I did not enter grad school in sociology with any kind of awareness of plastic surgery, or even really of beauty ideals and aesthetics, as the topics being of interest to study. I was more interested or insofar as I have narrowed down my interests at that point, it was thinking about the relationship between race and medicine and kind of how society mediated the relationship between those things and how technology mediated that relationship. So I majored in biology as an undergraduate, but discovered this subfield of Science and Technology Studies, which had a more critical eye to the production of knowledge. And genetics and genomics were very much the focus of a lot of that new research coming out in STS at that time. And so I had found this really late in my undergraduate years and had sort of been thinking about it afterwards, when I was working in public health. How is it that these statistics are being produced about racial disparities? 
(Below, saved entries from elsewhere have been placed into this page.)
theorem execDebugUnlock_keeps {r0 s : State} (k0 : r0.Keeps s) (h : Hdr) (p : Bytes) :
    r0.KeepsNext (execDebugUnlock h p s) := by
  unfold execDebugUnlock
  try dsimp only
  repeat' (first
    | (with_reducible apply State.KeepsNext.next) | (with_reducible exact k0) | (with_reducible exact .refl _)
    | (with_reducible apply CmdDef.exec_keeps) | (with_reducible exact cmdDebugUnlock_keeps)
    | (with_reducible refine State.KeepsNext.of (CmdDef.exec_keeps ?_ _ _ _) (by assumption))
    | ((with_reducible intro _ _); try dsimp only) | (split) | (with_reducible apply State.Keeps.of_pair (by assumption)) | (dsimp only)
    | (with_reducible apply CmdDef.exec_keeps))

/-! ### Machine/SchedRows.lean -/

theorem State.fillEntry_keeps {r0 s : State} (k0 : r0.Keeps s) (t : FTask) (e : Nat × (Nat × Nat × Nat)) :
    r0.Keeps (State.fillEntry s t e) := by
  unfold State.fillEntry
  try dsimp only
  repeat' (first
    | (with_reducible exact k0) | (with_reducible exact .refl _) | (with_reducible apply State.withMem_keeps)
    | (intro hm; (repeat (first | exact hm | apply mwrite_wf | apply mclear_wf | apply mmove_wf)); done)
    | ((with_reducible intro _ _); try dsimp only) | (split) | (with_reducible apply State.Keeps.of_pair (by assumption)) | (dsimp only))

theorem State.releaseTask_keeps {r0 s : State} (k0 : r0.Keeps s) (e : Nat × FTask) :
    r0.Keeps (State.releaseTask s e) := by
  unfold State.releaseTask
  try dsimp only
  repeat' (first
    | (with_reducible exact k0) | (with_reducible exact .refl _) | (with_reducible apply State.each_keeps)
    | (with_reducible apply State.fillEntry_keeps) | (with_reducible apply State.setTask_keeps)
    | (with_reducible apply State.makeReady_keeps) | ((with_reducible intro _ _); try dsimp only) | (split)
    | (with_reducible apply State.Keeps.of_pair (by assumption)) | (dsimp only))

theorem execRtRelease_keeps {r0 s : State} (k0 : r0.Keeps s)  :
    r0.KeepsNext (execRtRelease s) := by
  unfold execRtRelease
  try dsimp only
  repeat' (first
    | (with_reducible apply State.KeepsNext.next) | (with_reducible exact k0) | (with_reducible exact .refl _)
    | (with_reducible apply State.each_keeps) | (with_reducible apply State.releaseTask_keeps)
    | (with_reducible apply State.onSched_keeps) | ((with_reducible intro _ _); try dsimp only) | (split)
    | (with_reducible apply State.Keeps.of_pair (by assumption)) | (dsimp only))

theorem State.cutTask_keeps {r0 s : State} (k0 : r0.Keeps s) (e : Nat × FTask) :
    r0.Keeps (State.cutTask s e) := by
  unfold State.cutTask
  try dsimp only
  repeat' (first
    | (with_reducible exact k0) | (with_reducible exact .refl _) | (with_reducible apply State.noteUsed_keeps)
    | (with_reducible apply State.terminateItem_keeps) | (with_reducible apply State.missDeadline_keeps)
    | (with_reducible apply State.setTask_keeps) | (with_reducible apply State.each_keeps)
    | (with_reducible apply State.collectEntry_keeps) | ((with_reducible intro _ _); try dsimp only) | (split)
    | (with_reducible apply State.Keeps.of_pair (by assumption)) | (dsimp only))

theorem execCutOff_keeps {r0 s : State} (k0 : r0.Keeps s)  :
    r0.KeepsNext (execCutOff s) := by
  unfold execCutOff
  try dsimp only
  repeat' (first
    | (with_reducible apply State.KeepsNext.next) | (with_reducible exact k0) | (with_reducible exact .refl _)
    | (with_reducible apply State.each_keeps) | (with_reducible apply State.cutTask_keeps) | (with_reducible apply State.onSched_keeps)
    | ((with_reducible intro _ _); try dsimp only) | (split) | (with_reducible apply State.Keeps.of_pair (by assumption)) | (dsimp only))

theorem execFacetOverrun_keeps {r0 s : State} (k0 : r0.Keeps s) (core : Nat) :
    r0.KeepsNext (execFacetOverrun core s) := by
  unfold execFacetOverrun
  try dsimp only
  repeat' (first
    | (with_reducible apply State.KeepsNext.next) | (with_reducible exact k0) | (with_reducible exact .refl _)
    | (with_reducible apply State.facetOverrun_keeps) | ((with_reducible intro _ _); try dsimp only) | (split)
    | (with_reducible apply State.Keeps.of_pair (by assumption)) | (dsimp only))

theorem execTaskDispatch_keeps {r0 s : State} (k0 : r0.Keeps s) (lat : Nat) :
    r0.KeepsNext (execTaskDispatch lat s) := by
  unfold execTaskDispatch
  try dsimp only
  repeat' (first
    | (with_reducible apply State.KeepsNext.next) | (with_reducible exact k0) | (with_reducible exact .refl _)
    | (with_reducible apply State.dispatchNext_keeps) | ((with_reducible intro _ _); try dsimp only) | (split)
    | (with_reducible apply State.Keeps.of_pair (by assumption)) | (dsimp only))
In medicine, I worked in a tuberculosis clinic in Houston, actually, for the City of Houston Public Health Department in tuberculosis control, and there were funding sources that depended on different kinds of racial or ethnic communities. It was both a funding imperative to know what the racial disparities look like in this specific instance. And a kind of public health one, right? You want to know what the patterns actually were. But then figuring out how that worked on the ground? How do you decide what a refugee patient from Somalia, what race they are when, you know, they're confronted with a form with a bunch of categories they've never maybe encountered like Asian or Native American for the first time. That was a really interesting and ongoing practical challenge for people who are out there in the field delivering health care or doing contact investigations. 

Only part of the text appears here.